#### Work task:
Take the entries below and print, exactly, the stretch from the line containing "exec (.functionDrained (.domain" through the line containing "let old := s.val keyEnabled", both included.

BEGIN Material for this task

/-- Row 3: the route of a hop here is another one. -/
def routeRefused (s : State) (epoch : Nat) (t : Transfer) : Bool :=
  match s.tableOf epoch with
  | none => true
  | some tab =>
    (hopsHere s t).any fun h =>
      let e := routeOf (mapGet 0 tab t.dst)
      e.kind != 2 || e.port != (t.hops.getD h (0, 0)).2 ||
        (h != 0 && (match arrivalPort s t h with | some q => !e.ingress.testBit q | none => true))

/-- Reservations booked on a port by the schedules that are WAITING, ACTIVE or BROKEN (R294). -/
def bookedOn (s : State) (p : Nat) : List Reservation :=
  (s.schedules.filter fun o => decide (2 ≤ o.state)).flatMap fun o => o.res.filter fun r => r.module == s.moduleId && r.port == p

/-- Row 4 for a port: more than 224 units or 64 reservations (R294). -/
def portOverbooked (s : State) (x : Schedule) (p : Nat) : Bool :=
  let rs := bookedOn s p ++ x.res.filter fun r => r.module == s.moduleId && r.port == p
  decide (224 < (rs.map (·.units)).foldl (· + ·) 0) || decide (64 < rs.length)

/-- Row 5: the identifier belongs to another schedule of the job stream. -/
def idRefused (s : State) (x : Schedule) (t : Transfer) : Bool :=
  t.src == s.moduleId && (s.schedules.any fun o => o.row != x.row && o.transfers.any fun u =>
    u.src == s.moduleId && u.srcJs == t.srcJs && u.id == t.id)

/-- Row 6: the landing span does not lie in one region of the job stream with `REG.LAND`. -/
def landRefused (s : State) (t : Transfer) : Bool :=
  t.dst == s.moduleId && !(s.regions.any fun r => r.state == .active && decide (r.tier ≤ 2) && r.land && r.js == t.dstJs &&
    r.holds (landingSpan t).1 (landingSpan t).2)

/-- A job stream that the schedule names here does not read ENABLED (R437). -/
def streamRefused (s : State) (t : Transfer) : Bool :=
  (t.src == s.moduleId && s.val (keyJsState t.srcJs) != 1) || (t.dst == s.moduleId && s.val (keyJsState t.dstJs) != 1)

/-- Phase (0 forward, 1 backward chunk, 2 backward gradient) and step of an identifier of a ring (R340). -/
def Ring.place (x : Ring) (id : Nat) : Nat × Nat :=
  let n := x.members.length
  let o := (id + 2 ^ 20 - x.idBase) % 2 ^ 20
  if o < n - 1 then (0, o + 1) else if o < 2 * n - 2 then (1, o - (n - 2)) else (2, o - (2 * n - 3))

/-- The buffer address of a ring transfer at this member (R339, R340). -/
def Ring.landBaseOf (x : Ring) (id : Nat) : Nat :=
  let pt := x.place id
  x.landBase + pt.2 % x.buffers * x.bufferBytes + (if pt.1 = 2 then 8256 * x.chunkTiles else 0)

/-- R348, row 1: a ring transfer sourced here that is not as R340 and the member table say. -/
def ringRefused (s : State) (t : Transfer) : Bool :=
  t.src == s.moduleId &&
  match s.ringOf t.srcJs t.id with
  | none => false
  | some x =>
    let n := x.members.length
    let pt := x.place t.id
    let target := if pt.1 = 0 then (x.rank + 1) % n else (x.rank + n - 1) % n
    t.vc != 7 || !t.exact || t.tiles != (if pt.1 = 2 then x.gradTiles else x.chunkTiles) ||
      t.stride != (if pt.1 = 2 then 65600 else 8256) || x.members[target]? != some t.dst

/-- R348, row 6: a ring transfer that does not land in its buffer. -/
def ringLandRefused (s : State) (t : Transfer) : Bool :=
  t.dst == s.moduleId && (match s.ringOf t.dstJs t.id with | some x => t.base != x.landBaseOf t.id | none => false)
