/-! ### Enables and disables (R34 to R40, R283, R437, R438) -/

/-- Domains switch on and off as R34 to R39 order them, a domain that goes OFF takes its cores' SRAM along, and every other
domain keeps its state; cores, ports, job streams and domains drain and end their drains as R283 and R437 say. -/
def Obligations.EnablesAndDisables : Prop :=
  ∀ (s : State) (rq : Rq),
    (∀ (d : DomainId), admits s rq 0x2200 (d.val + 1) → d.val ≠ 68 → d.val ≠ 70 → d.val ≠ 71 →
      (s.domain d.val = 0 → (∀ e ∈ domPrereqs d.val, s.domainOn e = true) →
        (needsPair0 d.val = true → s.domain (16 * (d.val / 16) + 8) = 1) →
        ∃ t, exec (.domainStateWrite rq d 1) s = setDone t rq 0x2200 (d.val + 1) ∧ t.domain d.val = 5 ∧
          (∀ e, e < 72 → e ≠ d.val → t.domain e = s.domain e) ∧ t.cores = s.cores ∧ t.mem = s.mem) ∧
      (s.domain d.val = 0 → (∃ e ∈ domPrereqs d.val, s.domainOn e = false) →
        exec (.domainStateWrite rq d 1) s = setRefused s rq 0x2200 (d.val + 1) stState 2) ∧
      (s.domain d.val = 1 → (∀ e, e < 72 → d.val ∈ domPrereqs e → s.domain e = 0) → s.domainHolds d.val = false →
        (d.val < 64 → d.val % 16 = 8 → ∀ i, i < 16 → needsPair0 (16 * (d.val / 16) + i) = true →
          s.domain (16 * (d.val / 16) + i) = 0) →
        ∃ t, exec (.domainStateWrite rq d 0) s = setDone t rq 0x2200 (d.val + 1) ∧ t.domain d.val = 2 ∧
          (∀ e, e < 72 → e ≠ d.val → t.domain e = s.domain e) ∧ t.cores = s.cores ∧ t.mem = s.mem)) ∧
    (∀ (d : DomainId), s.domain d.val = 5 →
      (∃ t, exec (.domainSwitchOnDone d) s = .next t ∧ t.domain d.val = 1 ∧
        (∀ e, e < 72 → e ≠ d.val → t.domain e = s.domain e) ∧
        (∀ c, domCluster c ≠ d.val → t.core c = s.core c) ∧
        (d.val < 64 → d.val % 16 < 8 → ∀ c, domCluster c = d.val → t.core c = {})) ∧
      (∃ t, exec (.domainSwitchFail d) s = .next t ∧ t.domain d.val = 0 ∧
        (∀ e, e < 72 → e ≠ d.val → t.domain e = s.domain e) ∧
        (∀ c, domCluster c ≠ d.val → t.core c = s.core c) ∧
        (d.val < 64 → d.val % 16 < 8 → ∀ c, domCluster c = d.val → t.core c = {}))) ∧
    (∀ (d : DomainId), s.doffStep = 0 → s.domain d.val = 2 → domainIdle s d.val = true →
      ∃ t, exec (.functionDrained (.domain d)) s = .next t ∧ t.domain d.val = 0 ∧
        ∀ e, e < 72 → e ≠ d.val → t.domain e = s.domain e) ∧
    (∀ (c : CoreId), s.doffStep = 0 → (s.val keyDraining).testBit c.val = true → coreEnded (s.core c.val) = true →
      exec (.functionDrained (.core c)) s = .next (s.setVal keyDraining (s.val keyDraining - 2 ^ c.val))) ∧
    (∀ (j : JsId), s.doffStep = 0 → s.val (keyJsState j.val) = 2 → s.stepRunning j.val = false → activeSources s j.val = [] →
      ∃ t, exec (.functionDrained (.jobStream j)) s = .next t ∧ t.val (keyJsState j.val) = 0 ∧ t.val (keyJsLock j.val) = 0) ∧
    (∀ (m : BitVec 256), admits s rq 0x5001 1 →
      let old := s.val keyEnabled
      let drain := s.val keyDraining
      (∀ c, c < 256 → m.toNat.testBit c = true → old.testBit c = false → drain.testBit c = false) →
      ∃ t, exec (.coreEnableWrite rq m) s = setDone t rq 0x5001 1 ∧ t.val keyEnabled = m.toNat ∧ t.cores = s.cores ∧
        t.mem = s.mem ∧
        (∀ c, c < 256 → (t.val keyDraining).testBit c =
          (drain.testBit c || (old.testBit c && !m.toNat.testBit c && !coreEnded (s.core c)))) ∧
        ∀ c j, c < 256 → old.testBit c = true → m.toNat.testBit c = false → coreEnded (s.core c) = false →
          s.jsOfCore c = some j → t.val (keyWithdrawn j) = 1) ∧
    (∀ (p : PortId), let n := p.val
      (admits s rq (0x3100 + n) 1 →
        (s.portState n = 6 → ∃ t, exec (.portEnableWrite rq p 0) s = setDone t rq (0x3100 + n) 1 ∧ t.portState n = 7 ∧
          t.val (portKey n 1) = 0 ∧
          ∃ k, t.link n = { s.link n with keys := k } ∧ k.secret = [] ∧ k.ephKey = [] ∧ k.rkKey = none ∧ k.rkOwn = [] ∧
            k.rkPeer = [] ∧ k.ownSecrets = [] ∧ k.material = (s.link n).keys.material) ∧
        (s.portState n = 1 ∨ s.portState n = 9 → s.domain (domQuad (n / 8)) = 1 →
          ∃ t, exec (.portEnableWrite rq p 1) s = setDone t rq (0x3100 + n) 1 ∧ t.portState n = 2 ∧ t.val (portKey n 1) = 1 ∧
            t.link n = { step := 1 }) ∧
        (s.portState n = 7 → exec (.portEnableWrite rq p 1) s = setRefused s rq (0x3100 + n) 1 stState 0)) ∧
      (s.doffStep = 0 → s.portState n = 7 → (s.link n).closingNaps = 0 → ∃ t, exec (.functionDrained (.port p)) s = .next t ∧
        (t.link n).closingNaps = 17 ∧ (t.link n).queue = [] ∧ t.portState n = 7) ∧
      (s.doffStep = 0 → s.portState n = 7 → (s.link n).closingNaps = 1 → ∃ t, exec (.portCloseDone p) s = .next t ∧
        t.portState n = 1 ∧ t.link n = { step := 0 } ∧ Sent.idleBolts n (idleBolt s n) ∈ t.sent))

END Material for this task
BEGIN Material for this task

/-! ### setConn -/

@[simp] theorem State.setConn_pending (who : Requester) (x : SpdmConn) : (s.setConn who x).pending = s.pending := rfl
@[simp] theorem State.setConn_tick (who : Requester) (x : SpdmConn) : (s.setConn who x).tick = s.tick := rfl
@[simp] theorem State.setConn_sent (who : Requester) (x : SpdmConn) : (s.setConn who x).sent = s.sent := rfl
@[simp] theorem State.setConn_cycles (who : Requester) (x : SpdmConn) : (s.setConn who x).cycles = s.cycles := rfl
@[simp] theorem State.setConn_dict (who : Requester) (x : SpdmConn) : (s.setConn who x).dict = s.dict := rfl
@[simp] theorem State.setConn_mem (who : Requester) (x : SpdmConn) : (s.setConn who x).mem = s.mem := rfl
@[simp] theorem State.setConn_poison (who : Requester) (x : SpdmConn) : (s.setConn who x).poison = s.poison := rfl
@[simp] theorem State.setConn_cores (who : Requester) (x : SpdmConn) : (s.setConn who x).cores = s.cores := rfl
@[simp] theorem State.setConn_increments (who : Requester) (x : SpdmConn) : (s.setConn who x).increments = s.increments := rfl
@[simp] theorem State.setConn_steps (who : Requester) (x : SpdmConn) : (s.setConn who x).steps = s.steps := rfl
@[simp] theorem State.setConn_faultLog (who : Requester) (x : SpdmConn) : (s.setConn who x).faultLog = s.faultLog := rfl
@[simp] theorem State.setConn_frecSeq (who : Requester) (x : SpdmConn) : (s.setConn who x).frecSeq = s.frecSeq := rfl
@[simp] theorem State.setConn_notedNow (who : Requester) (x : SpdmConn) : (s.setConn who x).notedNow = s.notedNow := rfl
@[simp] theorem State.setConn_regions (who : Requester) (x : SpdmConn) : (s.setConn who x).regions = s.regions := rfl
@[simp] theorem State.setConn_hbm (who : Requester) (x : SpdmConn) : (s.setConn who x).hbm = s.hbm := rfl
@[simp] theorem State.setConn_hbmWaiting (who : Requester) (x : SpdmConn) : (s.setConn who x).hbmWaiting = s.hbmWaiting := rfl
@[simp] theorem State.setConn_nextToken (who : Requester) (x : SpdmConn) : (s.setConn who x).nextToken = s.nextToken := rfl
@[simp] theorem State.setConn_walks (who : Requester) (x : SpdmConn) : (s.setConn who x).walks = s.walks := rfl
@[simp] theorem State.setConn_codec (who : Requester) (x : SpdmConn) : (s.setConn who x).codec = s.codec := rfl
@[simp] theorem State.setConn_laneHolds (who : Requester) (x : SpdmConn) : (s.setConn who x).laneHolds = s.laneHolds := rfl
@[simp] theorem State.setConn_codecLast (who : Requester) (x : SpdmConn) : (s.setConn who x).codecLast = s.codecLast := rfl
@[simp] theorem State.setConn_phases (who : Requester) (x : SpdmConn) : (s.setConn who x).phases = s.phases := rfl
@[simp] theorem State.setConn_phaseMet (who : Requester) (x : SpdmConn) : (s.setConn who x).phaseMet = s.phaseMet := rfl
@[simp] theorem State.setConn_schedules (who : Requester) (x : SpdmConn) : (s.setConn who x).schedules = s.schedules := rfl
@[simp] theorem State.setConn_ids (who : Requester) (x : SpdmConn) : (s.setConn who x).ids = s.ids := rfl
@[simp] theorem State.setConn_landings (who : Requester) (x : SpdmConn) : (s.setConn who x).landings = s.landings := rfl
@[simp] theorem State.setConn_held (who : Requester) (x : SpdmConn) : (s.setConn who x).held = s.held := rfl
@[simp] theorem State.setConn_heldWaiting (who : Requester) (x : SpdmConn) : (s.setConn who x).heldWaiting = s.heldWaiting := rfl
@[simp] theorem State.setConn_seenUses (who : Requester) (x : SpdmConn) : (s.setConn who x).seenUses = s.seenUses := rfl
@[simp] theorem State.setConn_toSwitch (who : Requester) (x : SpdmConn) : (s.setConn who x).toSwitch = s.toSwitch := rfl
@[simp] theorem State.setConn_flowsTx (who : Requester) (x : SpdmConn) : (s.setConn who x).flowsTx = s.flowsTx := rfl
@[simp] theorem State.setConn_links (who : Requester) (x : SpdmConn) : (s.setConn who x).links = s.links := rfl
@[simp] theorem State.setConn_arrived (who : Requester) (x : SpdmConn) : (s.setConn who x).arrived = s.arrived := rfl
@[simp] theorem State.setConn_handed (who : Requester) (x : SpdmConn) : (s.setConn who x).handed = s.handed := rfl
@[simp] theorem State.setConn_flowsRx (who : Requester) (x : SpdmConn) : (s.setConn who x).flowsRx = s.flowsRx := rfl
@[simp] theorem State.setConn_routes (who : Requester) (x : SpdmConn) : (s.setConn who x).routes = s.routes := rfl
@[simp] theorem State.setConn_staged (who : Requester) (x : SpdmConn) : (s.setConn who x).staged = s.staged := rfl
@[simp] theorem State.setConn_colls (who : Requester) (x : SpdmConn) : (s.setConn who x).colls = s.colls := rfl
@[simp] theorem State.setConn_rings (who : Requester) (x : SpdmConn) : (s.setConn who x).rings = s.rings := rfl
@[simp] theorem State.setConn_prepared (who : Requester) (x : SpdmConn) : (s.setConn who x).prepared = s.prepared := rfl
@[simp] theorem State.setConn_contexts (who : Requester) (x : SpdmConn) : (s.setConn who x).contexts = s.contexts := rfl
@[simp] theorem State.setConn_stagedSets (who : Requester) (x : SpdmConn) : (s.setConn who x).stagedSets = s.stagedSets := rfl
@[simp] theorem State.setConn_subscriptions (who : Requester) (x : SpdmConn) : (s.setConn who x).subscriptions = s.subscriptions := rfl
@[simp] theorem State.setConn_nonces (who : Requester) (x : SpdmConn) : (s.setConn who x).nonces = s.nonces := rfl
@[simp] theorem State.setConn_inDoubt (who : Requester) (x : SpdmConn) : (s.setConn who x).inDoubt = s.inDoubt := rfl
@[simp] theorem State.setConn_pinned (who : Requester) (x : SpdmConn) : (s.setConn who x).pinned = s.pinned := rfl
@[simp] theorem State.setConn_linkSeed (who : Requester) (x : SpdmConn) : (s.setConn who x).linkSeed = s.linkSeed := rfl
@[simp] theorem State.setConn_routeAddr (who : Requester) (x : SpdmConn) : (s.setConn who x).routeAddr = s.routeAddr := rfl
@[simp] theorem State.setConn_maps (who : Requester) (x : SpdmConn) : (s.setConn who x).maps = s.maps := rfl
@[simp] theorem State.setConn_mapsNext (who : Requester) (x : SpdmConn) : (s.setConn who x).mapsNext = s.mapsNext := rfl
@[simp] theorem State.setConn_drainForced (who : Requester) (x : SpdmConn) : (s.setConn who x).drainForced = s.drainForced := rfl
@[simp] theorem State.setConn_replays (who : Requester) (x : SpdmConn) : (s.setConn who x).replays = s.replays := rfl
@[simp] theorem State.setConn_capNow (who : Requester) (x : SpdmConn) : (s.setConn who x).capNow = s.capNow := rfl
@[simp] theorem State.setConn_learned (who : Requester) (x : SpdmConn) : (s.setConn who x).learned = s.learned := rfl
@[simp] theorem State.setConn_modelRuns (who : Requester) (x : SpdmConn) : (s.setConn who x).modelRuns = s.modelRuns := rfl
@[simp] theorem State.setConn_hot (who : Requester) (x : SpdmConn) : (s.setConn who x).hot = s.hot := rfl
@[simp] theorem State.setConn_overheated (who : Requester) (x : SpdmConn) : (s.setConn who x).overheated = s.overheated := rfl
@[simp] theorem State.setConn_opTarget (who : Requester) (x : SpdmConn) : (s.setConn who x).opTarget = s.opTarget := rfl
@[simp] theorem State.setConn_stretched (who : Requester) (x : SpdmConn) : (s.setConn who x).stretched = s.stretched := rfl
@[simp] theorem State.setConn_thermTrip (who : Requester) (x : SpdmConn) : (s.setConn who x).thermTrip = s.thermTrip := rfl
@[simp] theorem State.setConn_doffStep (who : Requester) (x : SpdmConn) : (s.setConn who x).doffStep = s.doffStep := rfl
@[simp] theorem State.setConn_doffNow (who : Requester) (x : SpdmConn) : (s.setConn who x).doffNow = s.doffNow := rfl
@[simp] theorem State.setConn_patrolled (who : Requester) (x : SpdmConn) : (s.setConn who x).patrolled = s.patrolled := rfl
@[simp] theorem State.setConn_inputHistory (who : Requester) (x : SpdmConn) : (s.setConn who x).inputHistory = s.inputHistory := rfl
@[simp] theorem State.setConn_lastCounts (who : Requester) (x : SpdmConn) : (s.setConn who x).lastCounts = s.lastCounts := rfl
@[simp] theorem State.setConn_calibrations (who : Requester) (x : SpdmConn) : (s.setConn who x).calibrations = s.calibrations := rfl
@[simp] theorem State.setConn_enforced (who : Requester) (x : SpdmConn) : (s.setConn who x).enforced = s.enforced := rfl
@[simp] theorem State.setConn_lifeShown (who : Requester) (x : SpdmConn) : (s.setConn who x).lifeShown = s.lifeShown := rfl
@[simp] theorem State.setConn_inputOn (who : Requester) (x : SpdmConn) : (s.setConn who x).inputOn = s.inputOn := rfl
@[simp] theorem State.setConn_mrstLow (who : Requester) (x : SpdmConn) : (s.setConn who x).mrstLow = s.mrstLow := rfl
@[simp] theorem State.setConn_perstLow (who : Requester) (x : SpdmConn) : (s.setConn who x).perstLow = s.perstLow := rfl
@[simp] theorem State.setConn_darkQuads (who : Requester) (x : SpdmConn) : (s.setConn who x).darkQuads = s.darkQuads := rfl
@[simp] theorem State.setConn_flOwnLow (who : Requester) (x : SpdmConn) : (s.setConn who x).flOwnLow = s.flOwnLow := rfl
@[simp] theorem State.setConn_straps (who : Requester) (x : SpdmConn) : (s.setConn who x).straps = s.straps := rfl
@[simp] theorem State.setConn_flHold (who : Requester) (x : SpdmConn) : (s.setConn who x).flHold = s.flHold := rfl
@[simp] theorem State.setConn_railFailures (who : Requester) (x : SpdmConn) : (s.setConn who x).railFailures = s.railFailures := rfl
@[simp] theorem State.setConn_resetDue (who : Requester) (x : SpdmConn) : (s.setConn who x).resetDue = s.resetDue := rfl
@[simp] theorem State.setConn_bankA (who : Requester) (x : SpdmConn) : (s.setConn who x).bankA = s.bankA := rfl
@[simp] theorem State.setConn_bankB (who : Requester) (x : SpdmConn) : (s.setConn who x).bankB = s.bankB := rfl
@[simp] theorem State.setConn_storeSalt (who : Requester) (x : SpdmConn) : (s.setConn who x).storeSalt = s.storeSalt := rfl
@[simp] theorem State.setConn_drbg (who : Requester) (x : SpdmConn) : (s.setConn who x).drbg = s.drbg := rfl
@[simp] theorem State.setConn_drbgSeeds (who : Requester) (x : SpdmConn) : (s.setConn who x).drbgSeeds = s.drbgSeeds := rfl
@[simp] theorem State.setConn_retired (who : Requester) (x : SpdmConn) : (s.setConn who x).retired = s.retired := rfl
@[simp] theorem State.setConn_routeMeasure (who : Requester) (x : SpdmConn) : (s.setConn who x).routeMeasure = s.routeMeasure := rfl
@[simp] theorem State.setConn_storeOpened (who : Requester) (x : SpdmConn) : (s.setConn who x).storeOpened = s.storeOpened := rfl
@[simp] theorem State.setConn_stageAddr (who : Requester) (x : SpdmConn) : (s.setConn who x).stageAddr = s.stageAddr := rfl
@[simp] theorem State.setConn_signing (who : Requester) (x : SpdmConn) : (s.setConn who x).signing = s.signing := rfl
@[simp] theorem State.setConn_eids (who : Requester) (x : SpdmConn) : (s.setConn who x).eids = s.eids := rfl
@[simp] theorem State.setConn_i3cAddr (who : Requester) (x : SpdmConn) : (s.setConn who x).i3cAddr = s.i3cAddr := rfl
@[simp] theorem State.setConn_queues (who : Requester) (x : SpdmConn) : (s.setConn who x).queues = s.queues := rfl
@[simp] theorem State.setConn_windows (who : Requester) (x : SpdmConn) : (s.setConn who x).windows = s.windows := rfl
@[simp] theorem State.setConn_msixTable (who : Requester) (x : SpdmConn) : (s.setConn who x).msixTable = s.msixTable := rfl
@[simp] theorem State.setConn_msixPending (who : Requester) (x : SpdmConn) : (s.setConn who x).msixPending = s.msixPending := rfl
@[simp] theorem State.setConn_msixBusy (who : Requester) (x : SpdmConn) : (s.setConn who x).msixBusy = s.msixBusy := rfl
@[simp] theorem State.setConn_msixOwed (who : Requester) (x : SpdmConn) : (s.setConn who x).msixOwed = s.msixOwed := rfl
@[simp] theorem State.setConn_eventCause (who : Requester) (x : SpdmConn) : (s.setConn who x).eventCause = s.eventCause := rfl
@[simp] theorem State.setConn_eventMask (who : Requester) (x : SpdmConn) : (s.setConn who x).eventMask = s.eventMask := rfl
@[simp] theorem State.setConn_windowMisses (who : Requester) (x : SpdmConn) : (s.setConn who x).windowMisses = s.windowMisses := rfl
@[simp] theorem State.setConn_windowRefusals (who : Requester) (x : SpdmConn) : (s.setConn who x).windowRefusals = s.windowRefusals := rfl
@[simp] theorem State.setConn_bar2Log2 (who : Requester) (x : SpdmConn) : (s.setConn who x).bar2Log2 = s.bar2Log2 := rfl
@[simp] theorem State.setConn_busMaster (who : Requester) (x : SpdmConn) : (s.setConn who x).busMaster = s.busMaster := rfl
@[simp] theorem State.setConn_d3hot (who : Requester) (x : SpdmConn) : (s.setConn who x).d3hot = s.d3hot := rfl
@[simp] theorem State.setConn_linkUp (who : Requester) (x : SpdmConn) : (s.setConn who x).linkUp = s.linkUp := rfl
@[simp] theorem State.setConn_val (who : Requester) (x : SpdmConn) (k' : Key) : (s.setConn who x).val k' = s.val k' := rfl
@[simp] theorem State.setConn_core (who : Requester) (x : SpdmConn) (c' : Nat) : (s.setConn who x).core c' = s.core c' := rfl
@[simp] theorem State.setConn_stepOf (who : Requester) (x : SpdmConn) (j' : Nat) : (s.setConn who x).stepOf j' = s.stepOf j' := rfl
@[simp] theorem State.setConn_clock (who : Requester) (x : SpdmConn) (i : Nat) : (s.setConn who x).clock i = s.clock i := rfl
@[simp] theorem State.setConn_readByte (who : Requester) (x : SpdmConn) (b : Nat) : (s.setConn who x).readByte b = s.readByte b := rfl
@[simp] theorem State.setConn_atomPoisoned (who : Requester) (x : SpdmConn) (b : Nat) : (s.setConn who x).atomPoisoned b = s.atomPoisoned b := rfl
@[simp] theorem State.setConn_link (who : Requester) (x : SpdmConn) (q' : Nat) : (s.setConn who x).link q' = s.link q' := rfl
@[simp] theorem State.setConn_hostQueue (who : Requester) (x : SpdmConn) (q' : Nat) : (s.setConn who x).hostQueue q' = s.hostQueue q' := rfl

END Material for this task
BEGIN Material for this task

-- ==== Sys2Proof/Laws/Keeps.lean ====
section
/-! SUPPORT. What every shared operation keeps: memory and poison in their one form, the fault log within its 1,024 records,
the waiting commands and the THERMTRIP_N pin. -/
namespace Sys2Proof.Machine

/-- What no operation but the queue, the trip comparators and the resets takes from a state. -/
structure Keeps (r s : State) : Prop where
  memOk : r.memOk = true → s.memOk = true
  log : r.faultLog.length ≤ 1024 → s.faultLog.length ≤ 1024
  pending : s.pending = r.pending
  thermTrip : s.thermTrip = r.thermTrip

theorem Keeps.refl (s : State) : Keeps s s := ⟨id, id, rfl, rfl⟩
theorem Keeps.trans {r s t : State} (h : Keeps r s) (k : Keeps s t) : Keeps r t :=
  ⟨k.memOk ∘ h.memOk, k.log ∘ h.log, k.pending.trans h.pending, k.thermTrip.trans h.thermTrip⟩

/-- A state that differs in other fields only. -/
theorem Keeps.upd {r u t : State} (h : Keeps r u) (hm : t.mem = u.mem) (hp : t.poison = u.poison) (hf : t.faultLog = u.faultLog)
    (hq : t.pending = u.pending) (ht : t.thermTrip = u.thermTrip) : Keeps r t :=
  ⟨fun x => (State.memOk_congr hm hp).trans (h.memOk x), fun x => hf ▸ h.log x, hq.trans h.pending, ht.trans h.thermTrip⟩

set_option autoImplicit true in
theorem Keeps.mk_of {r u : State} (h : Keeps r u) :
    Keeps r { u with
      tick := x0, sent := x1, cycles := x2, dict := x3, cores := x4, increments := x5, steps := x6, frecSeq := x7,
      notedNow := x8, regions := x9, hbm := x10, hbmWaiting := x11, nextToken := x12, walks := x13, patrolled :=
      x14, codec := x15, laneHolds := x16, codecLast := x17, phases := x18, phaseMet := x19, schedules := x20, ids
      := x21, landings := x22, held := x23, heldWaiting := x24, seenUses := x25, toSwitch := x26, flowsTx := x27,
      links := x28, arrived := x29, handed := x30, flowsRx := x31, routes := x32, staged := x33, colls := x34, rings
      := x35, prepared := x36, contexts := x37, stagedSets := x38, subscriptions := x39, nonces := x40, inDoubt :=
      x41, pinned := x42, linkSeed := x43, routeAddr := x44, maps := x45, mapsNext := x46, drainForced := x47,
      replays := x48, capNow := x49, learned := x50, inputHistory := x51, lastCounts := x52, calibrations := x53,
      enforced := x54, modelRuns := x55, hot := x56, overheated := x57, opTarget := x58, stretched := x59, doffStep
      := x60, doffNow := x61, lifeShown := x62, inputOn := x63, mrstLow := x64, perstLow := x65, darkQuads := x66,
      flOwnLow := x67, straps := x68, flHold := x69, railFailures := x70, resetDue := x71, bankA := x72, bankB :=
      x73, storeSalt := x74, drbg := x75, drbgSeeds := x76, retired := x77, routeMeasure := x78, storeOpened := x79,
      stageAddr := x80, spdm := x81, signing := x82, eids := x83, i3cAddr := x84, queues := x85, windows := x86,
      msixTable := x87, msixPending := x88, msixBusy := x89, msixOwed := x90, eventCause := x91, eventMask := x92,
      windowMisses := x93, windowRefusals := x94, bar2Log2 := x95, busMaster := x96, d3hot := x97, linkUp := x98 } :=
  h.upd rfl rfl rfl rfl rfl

END Material for this task

#### Result:
      ∃ t, exec (.functionDrained (.domain d)) s = .next t ∧ t.domain d.val = 0 ∧
        ∀ e, e < 72 → e ≠ d.val → t.domain e = s.domain e) ∧
    (∀ (c : CoreId), s.doffStep = 0 → (s.val keyDraining).testBit c.val = true → coreEnded (s.core c.val) = true →
      exec (.functionDrained (.core c)) s = .next (s.setVal keyDraining (s.val keyDraining - 2 ^ c.val))) ∧
    (∀ (j : JsId), s.doffStep = 0 → s.val (keyJsState j.val) = 2 → s.stepRunning j.val = false → activeSources s j.val = [] →
      ∃ t, exec (.functionDrained (.jobStream j)) s = .next t ∧ t.val (keyJsState j.val) = 0 ∧ t.val (keyJsLock j.val) = 0) ∧
    (∀ (m : BitVec 256), admits s rq 0x5001 1 →
      let old := s.val keyEnabled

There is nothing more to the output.